2. low cost. The timegettime function needs to be linked to the multi-media library winmm. the Lib and queryperformance * functions are supported by hardware (although I have not seen any machines that are not supported) and the kernel library according to msdn instructions, therefore, both of them can only be used on the Windows platform (for precise timing on the DOS platform, refer to the graphic program developer Guide, which provides detailed instructions on the control timer 8253 ). However, the rdtsc command is a CPU command, which is supported by any machine above the Pentium on the i386 platform, or even without platform restrictions (I believe that the i386 UNIX and Linux methods are also applicable, but there is no conditional test), and the function call overhead is the smallest.

3. There is a direct rate relationship with the CPU clock speed. One count is equivalent to 1/second (CPU clock speed Hz), so that as long as you know the CPU clock speed, you can directly calculate the time. This is different from queryperformancecount. The latter must use queryperformancefrequency to obtain the number of times the current counter is counted per second before it can be converted to time.
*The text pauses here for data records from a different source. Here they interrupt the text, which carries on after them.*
/-! ### Interrupt sources (R163, R164) -/

/-- The source a bit of a page's IRQ_PEND feeds (R163 and each page's layout of IRQ_RAW). -/
def srcOf (p b : Nat) : Option Nat :=
  if b = 31 then some 50
  else match p with
  | 0x00 => if b = 0 then some 3 else if b = 1 then some 62 else none
  | 0x01 => if b ≤ 3 then some 4 else if b = 4 then some 6 else if b = 5 then some 5 else none
  | 0x02 => if b ≤ 5 then some 7 else none
  | 0x03 => if b = 0 then some 61 else none
  | 0x04 => if b = 0 then some 0 else if b = 1 ∨ b = 4 then some 1 else if b = 2 ∨ b = 3 then some 2 else none
  | 0x05 => if b ≤ 7 then some 48 else if b ≤ 15 then some 49 else none
  | 0x06 => if b = 0 then some 63 else none
  | 0x07 => if b = 0 then some 51 else none
  | 0x08 => if b ≤ 15 then some 52 else none
  | 0x09 => if b = 0 then some 53 else none
  | 0x0A => if b ≤ 1 then some 54 else none
  | 0x0C => if b = 0 then some 55 else if b = 1 ∨ b = 3 then some 56 else if b = 2 then some 57 else none
  | 0x0D => if b ≤ 1 then some 60 else none
  | 0x0E => if b ≤ 1 then some 58 else if b ≤ 3 then some 59 else none
  | 0x0F => if b ≤ 3 then some 28 else if b = 4 then some 29 else if b ≤ 8 then some 30
            else if b ≤ 10 then some 31 else none
  | 0x10 | 0x11 | 0x12 | 0x13 => if b ≤ 3 then some (8 + (p - 0x10)) else none
  | 0x14 => if b = 0 then some 12 else if b ≤ 2 then some 13 else none
  | 0x15 => if b ≤ 1 then some 14 else if 4 ≤ b ∧ b ≤ 11 then some 15 else none
  | 0x16 => if b ≤ 1 then some 16 else if b = 2 then some 17 else none
  | 0x18 | 0x19 | 0x1A | 0x1B => if b = 0 then some 18 else if b = 1 then some 19 else if b = 2 then some 24
            else if b = 3 then some 25 else if b = 4 then some 26 else if b ≤ 8 then some (20 + (p - 0x18)) else none
  | 0x1C => if b ≤ 1 then some 27 else none
  | 0x20 => if b = 0 then some 32 else none
  | 0x21 => if b ≤ 2 then some (33 + b) else none
  | 0x24 | 0x25 | 0x26 | 0x27 => if b ≤ 1 then some (36 + (p - 0x24)) else none
  | 0x28 => if b ≤ 2 then some 40 else if b ≤ 6 then some 41 else if b = 7 then some 42 else if b = 8 then some 43 else none
  | 0x30 | 0x31 => if b ≤ 3 then some (44 + (p - 0x30)) else none
  | 0x32 => if b ≤ 3 then some 46 else none
  | 0x33 => if b = 0 then some 47 else none
  | _ => none

/-- The pages that feed a source. -/
def srcPages (s : Nat) : List Nat :=
  if s = 50 then assignedPages
  else assignedPages.filter (fun p => (List.range 31).any (fun b => srcOf p b == some s))

/-- Whether source s is asserted: any IRQ_PEND bit that feeds it is 1 (R164). -/
def Dev.asserted (d : Dev) (s : Nat) : Bool :=
  (srcPages s).any (fun p => (List.range 32).any (fun b => srcOf p b == some s && bit (d.pend p) b))

/-- Whether source s is pending: asserted, and enabled in IRQ.EN_A or IRQ.EN_B (R164). -/
def Dev.srcPending (d : Dev) (s : Nat) : Bool :=
  d.asserted s && (if s < 32 then bit (d.rd R.IRQ_EN_A) s else bit (d.rd R.IRQ_EN_B) (s - 32))

/-! ### Event counters (R474, R475) -/

/-- The 48-bit count of event counter k. -/
def Dev.evcCount (d : Dev) (k : Nat) : Nat := d.getPair (F.EVC_COUNT_LO_COUNT k) (F.EVC_COUNT_HI_COUNT k)

/-- Counter k adds n occurrences; a wrap of the 48 bits sets its overflow bit. The Bool says that it wrapped. -/
def Dev.evcAdd (d : Dev) (k n : Nat) : Dev × Bool :=
  let c := d.evcCount k + n
  let d1 := d.putPair (F.EVC_COUNT_LO_COUNT k) (F.EVC_COUNT_HI_COUNT k) (c % 2 ^ 48)
  if c < 2 ^ 48 then (d1, false)
  else (d1.put (if k < 32 then ⟨R.EVC_OVF_A, k, k⟩ else ⟨R.EVC_OVF_B, k - 32, k - 32⟩) 1, true)

/-- Every counter whose source is `id` adds n occurrences, while the EVC page is enabled (R474, R478). -/
def Dev.evtBase (d : Dev) (id n : Nat) : Dev × Bool :=
  if d.enabled 0x07 then
    (List.range 64).foldl
      (fun (x : Dev × Bool) k =>
        if x.1.get (F.EVC_SRC_ID k) = id then let y := x.1.evcAdd k n; (y.1, x.2 || y.2) else x)
      (d, false)
  else (d, false)

/-- An occurrence of an event source, `n` times. A wrap sets EVC.IRQ_RAW.OVF (R478), whose source EVC_OVF (51) is itself
an event of block 15 when it becomes asserted. -/
def Dev.evt (d : Dev) (id n : Nat) : Dev :=
  let x := d.evtBase id n
  if x.2 then
    let was := x.1.asserted 51
    let d1 := x.1.put (H.rawBit 0x07 0) 1
    if !was && d1.asserted 51 then (d1.evtBase (15 * 64 + 51) 1).1 else d1
  else x.1

/-- The event number of block `b`, event `e` (R474). -/
def ev (b e : Nat) : Nat := b * 64 + e

/-- A block event sets its bit of IRQ_RAW (R137); a source that becomes asserted by it is an event of block 15 (R475). Events
that arise during the PROMOTE pause are set at its end (R494). -/
def Dev.raise (d : Dev) (p b : Nat) : Dev :=
  if d.is F.UPD_STAT_PAUSE then
    if d.heldEvents.contains (p, b) then d else { d with heldEvents := d.heldEvents ++ [(p, b)] }
  else match srcOf p b with
  | none => d.put (H.rawBit p b) 1
  | some s =>
    let was := d.asserted s
    let d1 := d.put (H.rawBit p b) 1
    if !was && d1.asserted s then d1.evt (ev 15 s) 1 else d1

/-- After a change of masks or raw bits: every source asserted now and not before is an event of block 15 (R475). -/
def Dev.countAsserted (before after : Dev) : Dev :=
  (List.range 64).foldl
    (fun d s => if !before.asserted s && after.asserted s then d.evt (ev 15 s) 1 else d) after

/-! ### Rejections (R142) and accepted writes (R143) -/

/-- A rejection is recorded in a page's error record and raises REG_REJECT (R142). -/
def Dev.reject (d : Dev) (p code addr data : Nat) : Dev :=
  let more := b2n (d.get (H.errCode p) != 0)
  let d1 := ((d.bump (H.errCount p) 1).put (H.errMore p) more).put (H.errCode p) code
  ((d1.put (H.errAddr p) addr).put (H.errData p) data).raise p 31

/-- The rank of an error code (R24); a lower rank is reported first. -/
def codeRank (c : Nat) : Nat :=
  match c with
  | 0x08 => 1 | 0x04 => 2 | 0x0D => 3 | 0x0B => 4 | 0x0C => 5 | 0x05 => 6 | 0x02 => 7 | 0x01 => 8 | 0x03 => 9
  | c => 10 + c

/-- The one code reported when several conditions may hold (R24); 0 when none holds. -/
def oneCode (l : List (Bool × Nat)) : Nat :=
  l.foldl (fun best x => if x.1 && (best == 0 || decide (codeRank x.2 < codeRank best)) then x.2 else best) 0

/-- An accepted configuration write increments the page's SEQ, modulo 2^32 (R143). -/
def Dev.seqInc (d : Dev) (p : Nat) : Dev := d.wr (H.seq p) ((d.rd (H.seq p) + 1) % 2 ^ 32)

/-! ### Configuration in MRAM (R18, R136) -/

/-- The bits of a register that an accepted write saves to configuration. -/
def savedMask (k : Nat) : Nat :=
  if keyOff k = 0x008 then 1
  else match findReg (keyPage k) (keyOff k) with
    | some r => r.mask (fun f => f.saved)
    | none => 0

/-- The bits of a register that are RW or LK fields. -/
def writableMask (k : Nat) : Nat :=
  if keyOff k = 0x008 then 5
  else if keyOff k = 0x014 then 0xFFFFFFFF
  else match findReg (keyPage k) (keyOff k) with
    | some r => r.mask (fun f => f.acc == .rw || f.acc == .lk)
    | none => 0

/-- The stored configuration of a register: its reset value, with the saved fields last stored. -/
def Dev.cfgRd (d : Dev) (k : Nat) : Nat := (SMap.get resetReg d.cfg k).toNat

/-- A write that the PROMOTE pause holds (R494). -/
def Dev.holdWrite (d : Dev) (w : HeldWrite) : Dev := { d with tab := { d.tab with heldWrites := d.tab.heldWrites ++ [w] } }

/-- A word stored whole in configuration (a committed table entry); the pause holds the MRAM write (R494). -/
def Dev.saveWord (d : Dev) (k v : Nat) : Dev :=
  if d.paused then d.holdWrite (.cfg k (BitVec.ofNat 32 v)) else { d with cfg := SMap.set resetReg d.cfg k (BitVec.ofNat 32 v) }

/-- A register's saved fields are stored in configuration. -/
def Dev.save (d : Dev) (k : Nat) : Dev := d.saveWord k (merge32 (savedMask k) (d.rd k) (resetReg k).toNat)

/-- Every RW and LK field of a page, and of its entries, returns to the stored configuration, or to its reset value where
none is stored (R139). -/
def Dev.reloadPage (d : Dev) (p : Nat) : Dev :=
  let ks := (d.regs ++ d.cfg).filter (fun (x : Nat × Reg) => keyPage x.1 == p) |>.map (fun x => x.1)
  ks.foldl (fun (x : Dev) k => x.wr k (merge32 (writableMask k) (d.cfgRd k) (d.rd k))) d

/-! ### The frame store (R404) -/

/-- n cells of the frame store are filled, among `size` cells from cell `lo` on; which ones, the spec does not state (log entry 10). -/
def Dev.fillCells (d : Dev) (lo size n : Nat) : Dev :=
  { d with tab := { d.tab with store := (List.range n).foldl (fun (x : Store) _ =>
      let c := lo + Config.cellOf x.fills % size
      { fills := x.fills + 1, cells := x.cells.filter (fun y => y.1 != c) ++ [(c, x.fills)] }) d.tab.store } }

/-- A word of the frame store: 0 in a cell that nothing has filled (R126). Words 0 to 6 follow every filling, the others that of their cell. -/
def Dev.storeWord (d : Dev) (a : Nat) : Nat :=
  let i := a - 0x02800000
  match d.tab.store.cells.find? (fun x => x.1 == i / 64) with
  | none => 0
  | some (_, v) => (Config.cellWord (if i % 64 < 7 then d.tab.store.fills else v) (i % 64)).toNat

/-! ### Outputs, free values, time -/

/-- A meaning that acts on the device only and always completes. -/
def runs (s : State) (f : Dev → Dev) : Host.Outcome State Fault Refusal := .next { s with dev := f s.dev }

/-- Something leaves the machine. -/
def Dev.emit (d : Dev) (o : Out) : Dev := { d with out := o :: d.out }

/-- A fresh free value: the counter's present value, and the counter advanced. -/
def Dev.draw (d : Dev) : Nat × Dev := (d.freeCtr, { d with freeCtr := d.freeCtr + 1 })

/-- SYSTIME in whole nanoseconds, modulo 2^64 (R472). -/
def Dev.sysNs (d : Dev) : Nat := d.systime / 2 ^ 32 % 2 ^ 64

/-- SYS.TEMPO, modulo 2^36 (R36). -/
def Dev.sysTempo (d : Dev) : Nat := d.tempo % 2 ^ 36

/-- Time advances by a number of core cycles of 2.5 ns (R472). -/
def Dev.passCycles (d : Dev) (n : Nat) : Dev := { d with systime := (d.systime + n * (5 * 2 ^ 31)) % 2 ^ 96 }

/-- Released, and not resigning: RUN, IDLE or SLEEP (R84). -/
def Dev.released (d : Dev) : Bool := d.pw.phase == .run || d.pw.phase == .idle || d.pw.phase == .sleep

/-- RUN or IDLE: the core clock runs after release. -/
def Dev.awake (d : Dev) : Bool := d.pw.phase == .run || d.pw.phase == .idle

/-- The device answers accesses of its PCI Express host: it runs, and the link is up (R66, R86). -/
def Dev.hostOpen (d : Dev) : Bool := d.awake && d.is F.PCIE_LINK_UP

/-- No new transmit grant is made: outside RUN, on the way to IDLE, or during zeroisation (R86, R125). -/
def Dev.noGrants (d : Dev) : Bool := d.pw.phase != .run || d.pw.trans == .toIdle || d.pw.erasing

/-- Before release: a power-up is under way. -/
def Dev.poweringUp (d : Dev) : Bool :=
  [Phase.rails, .load, .selftest, .copy, .laneStart, .calibration, .releaseWait].contains d.pw.phase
The disadvantage of this method is:

1. Most of the existing C/C ++ compilers do not directly support the use of rdtsc commands. You need to program the code by embedding the machine code directly, which is troublesome.

2. High Data jitter. In fact, accuracy and stability are always a conflict for any measurement method. If low-precision timegettime is used for timing, the results are basically the same each time. The rdtsc command has different results each time, with hundreds or even thousands of gaps. This is a contradiction inherent in this method of high precision.

We can use the following formula to calculate the maximum length of timing in this method:

Number of seconds since CPU power-on = number of cycles read by rdtsc/CPU clock speed (HZ)

The maximum number that a 64-bit unsigned integer can express is 1.8 × 10 ^ 19. On my celon 800, it can be timed around (the book says it can be timed on a MHz Pentium in, I don't know how this number is obtained, but it is different from my calculations ). In any case, we don't have to worry about overflow.

The following is a few small examples, which briefly compares the usage and accuracy of the three timing methods.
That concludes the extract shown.